Пока она читала, Джорджи беспрерывно бурчал что-то, а когда закончила, произнес:
– Старый врун!
– Джорджи, нельзя говорить «врун». Разве в этом письме неправда?
– Сколько мне лет? – спросил Джорджи.
– Десять.
– Видишь, а он пишет, что я старше мальчика, которому одиннадцать.
– Действительно, – сказала Изабель. – А все остальное разве неправда, Джорджи?
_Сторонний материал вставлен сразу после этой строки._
-- ==== Sys2Proof/Machine/Faults.lean ====
section
/-!
DEFINITION. The fault engine (R355 to R366, R376 to R380): quarantine, remap, column and generator tests,
requalification, and the persistence of the remap table.
-/

namespace Sys2Proof.Machine

/-! ### Quarantine (R356) -/

/-- The cluster a unit word names. -/
def unitClu (u : Nat) : Clu := cluNo (bits u 23 19) (bits u 18 12)

/-- The core a unit word names. -/
def unitCore (u : Nat) : CoreId := coreNo (unitClu u) (bits u 11 6)

/-- Mark a unit quarantined in the remap table; its counters count no more (R487). -/
def State.quarAdd (s : State) (kind unit : Nat) : State :=
  if s.quarIs kind unit then s
  else
    ({ s with flt := { s.flt with quar := s.flt.quar ++ [kind * 2 ^ 24 + unit], dirty := true } }).perfStop (kind * 2 ^ 24 + unit)

/-- A lasting fault: the record and trigger 5 (R355, R501). -/
def State.fltLasting (s : State) (kind unit code addr : Nat) : State :=
  (s.fltLog kind unit 1 code addr).trigger 5

/-- The module becomes degraded (R366). -/
def State.degrade (s : State) (kind unit : Nat) : State :=
  if s.flt.degraded then s else ({ s with flt := { s.flt with degraded := true } }).fltPost kind unit 8

/-- No spare was left at a level: the escalation is recorded and reported (R24, R381). -/
def State.noSpare (s : State) (kind unit : Nat) : State := (s.fltLog kind unit 3 0 0).fltPost kind unit 3

/-- A fault found during a lap abandons the cluster at once (R357). -/
def State.fltAbandon (s : State) (c : Clu) : State :=
  if s.lap.step == 0 then s else s.abandon c

/-- Quarantine a cluster: its Scout calls are lost, its domain goes off (R207, R356). -/
def State.cluOff (s : State) (c : Clu) : State :=
  let s := (s.fltAbandon c).sctAbort c
  let s := s.quarAdd 3 (cluUnit c)
  s.domSet (.cluster c) .off

/-- Can the alternate take over a position of die d's quadrant (R16, R363). -/
def State.altFor (s : State) (d : Nat) : Bool :=
  match s.flt.alt with
  | some a => !s.quarIs 4 (unitOf a 0 0 0) && (a == 16 || s.traceQuad d == a / 4)
  | none => false

/-- A takeover of die d fails: the module is degraded (R362, R374). -/
def State.takeoverFail (s : State) (d : Nat) (rest : List Nat) : State :=
  (({ s with flt := { s.flt with takeovers := rest } }).fltPost 4 (unitOf d 0 0 0) 5).degrade 4 (unitOf d 0 0 0)

/-- A lasting fault in die a, which may be the alternate of a running takeover: that takeover fails (R374). -/
def State.altFault (s : State) (a : Nat) : State :=
  match s.flt.takeovers with
  | d :: rest => if s.flt.alt == some a then s.takeoverFail d rest else s
  | [] => s

/-- Does a takeover run for a die of the quadrant in which die d works (R374). -/
def State.takeoverNear (s : State) (d : Nat) : Bool :=
  s.flt.takeovers.any (fun x => x != d && s.traceQuad x == s.traceQuad d) && !s.flt.takeovers.contains d

/-- A fault whose spare is assigned after the running takeover (R28, R374). -/
def State.fltQueue (s : State) (key : Nat) : State :=
  { s with flt := { s.flt with queued := s.flt.queued ++ [(s.ns, key)] } }

/-- A lasting fault meets the region of an image that takes effect: the application stops (R449). -/
def State.imgHit (s : State) (l : List Clu) : State :=
  if s.img.sect.isSome && l.any (fun c => (s.clu c).stalled) then { s with img := { s.img with hit := true } } else s

/-- Retire a field die (R362): it is quarantined, its clusters are abandoned, and its position waits for a takeover. A
die without a position only loses the alternate role, and a takeover that it serves fails. Without an alternate the module is
degraded. -/
def State.retireDie (s : State) (d : Nat) (code : Nat := 0) : State :=
  let unit := unitOf d 0 0 0
  if s.quarIs 4 unit then s
  else
    let s := (s.fltLasting 4 unit code 0).altFault d
    let held := s.flt.dieMap.contains d
    let ok := s.altFor d
    let s := s.imgHit ((s.activeClus d).map (fun n => cluNo d n))
    let s := (s.activeClus d).foldl (fun s n => (s.fltAbandon (cluNo d n)).sctAbort (cluNo d n)) s
    let s := s.quarAdd 4 unit
    let s := { s with flt := { s.flt with mapDue := s.flt.mapDue.filter (fun k => bits k 23 19 != d) } }
    let s := if s.flt.alt == some d then { s with flt := { s.flt with alt := none } } else s
    if !held then s
    else if ok then { s with flt := { s.flt with takeovers := s.flt.takeovers ++ [d] } }
    else (s.fltPost 4 unit 5).degrade 4 unit

/-- Replace the element a of a list by b. -/
def replaceN (a b : Nat) (l : List Nat) : List Nat := l.map (fun x => if x == a then b else x)

/-- A core that becomes active has `retired_col_next` equal to `retired_col` (R51). -/
def State.activateCore (s : State) (c : CoreId) : State :=
  s.put F.CORE_COLMAP_retired_col_next (coreU c) (s.get F.CORE_COLMAP_retired_col (coreU c))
Джорджи почувствовал, что его прижали к стене, и решил промолчать.
– Джорджи, ты действительно так сказал?
– Ты о чем?
– Ты сказал ему… «катиться ко всем чертям»?
Джорджи на миг нахмурился, но вдруг просиял:
– Слушай, мам, а ведь дед даже ноги не стал бы вытирать об этого старого вруна, разве нет?
– Джорджи, нельзя…
– Я имею в виду, никто из Эмберсонов с ним и связываться не будет. Он же с тобой даже незнаком, так ведь, мам?
– Это не имеет отношения к делу.
– Еще как имеет! Никто из Эмберсонов к нему домой не пойдет, а его к нам не пустят, а если так, к чему тогда волноваться?
– Это тоже к делу не относится.
– Клянусь, – горячо продолжил Джорджи, – если б он хотел к нам заявиться, то заходил бы с черного хода!
– Но, милый…
– Это так, мама! Поэтому какая разница, говорил я ему те слова или не говорил? Не понимаю, почему я должен сдерживать себя с такими людьми.
– Ты так и не ответил, Джорджи, сказал ты ему те нехорошие слова или нет?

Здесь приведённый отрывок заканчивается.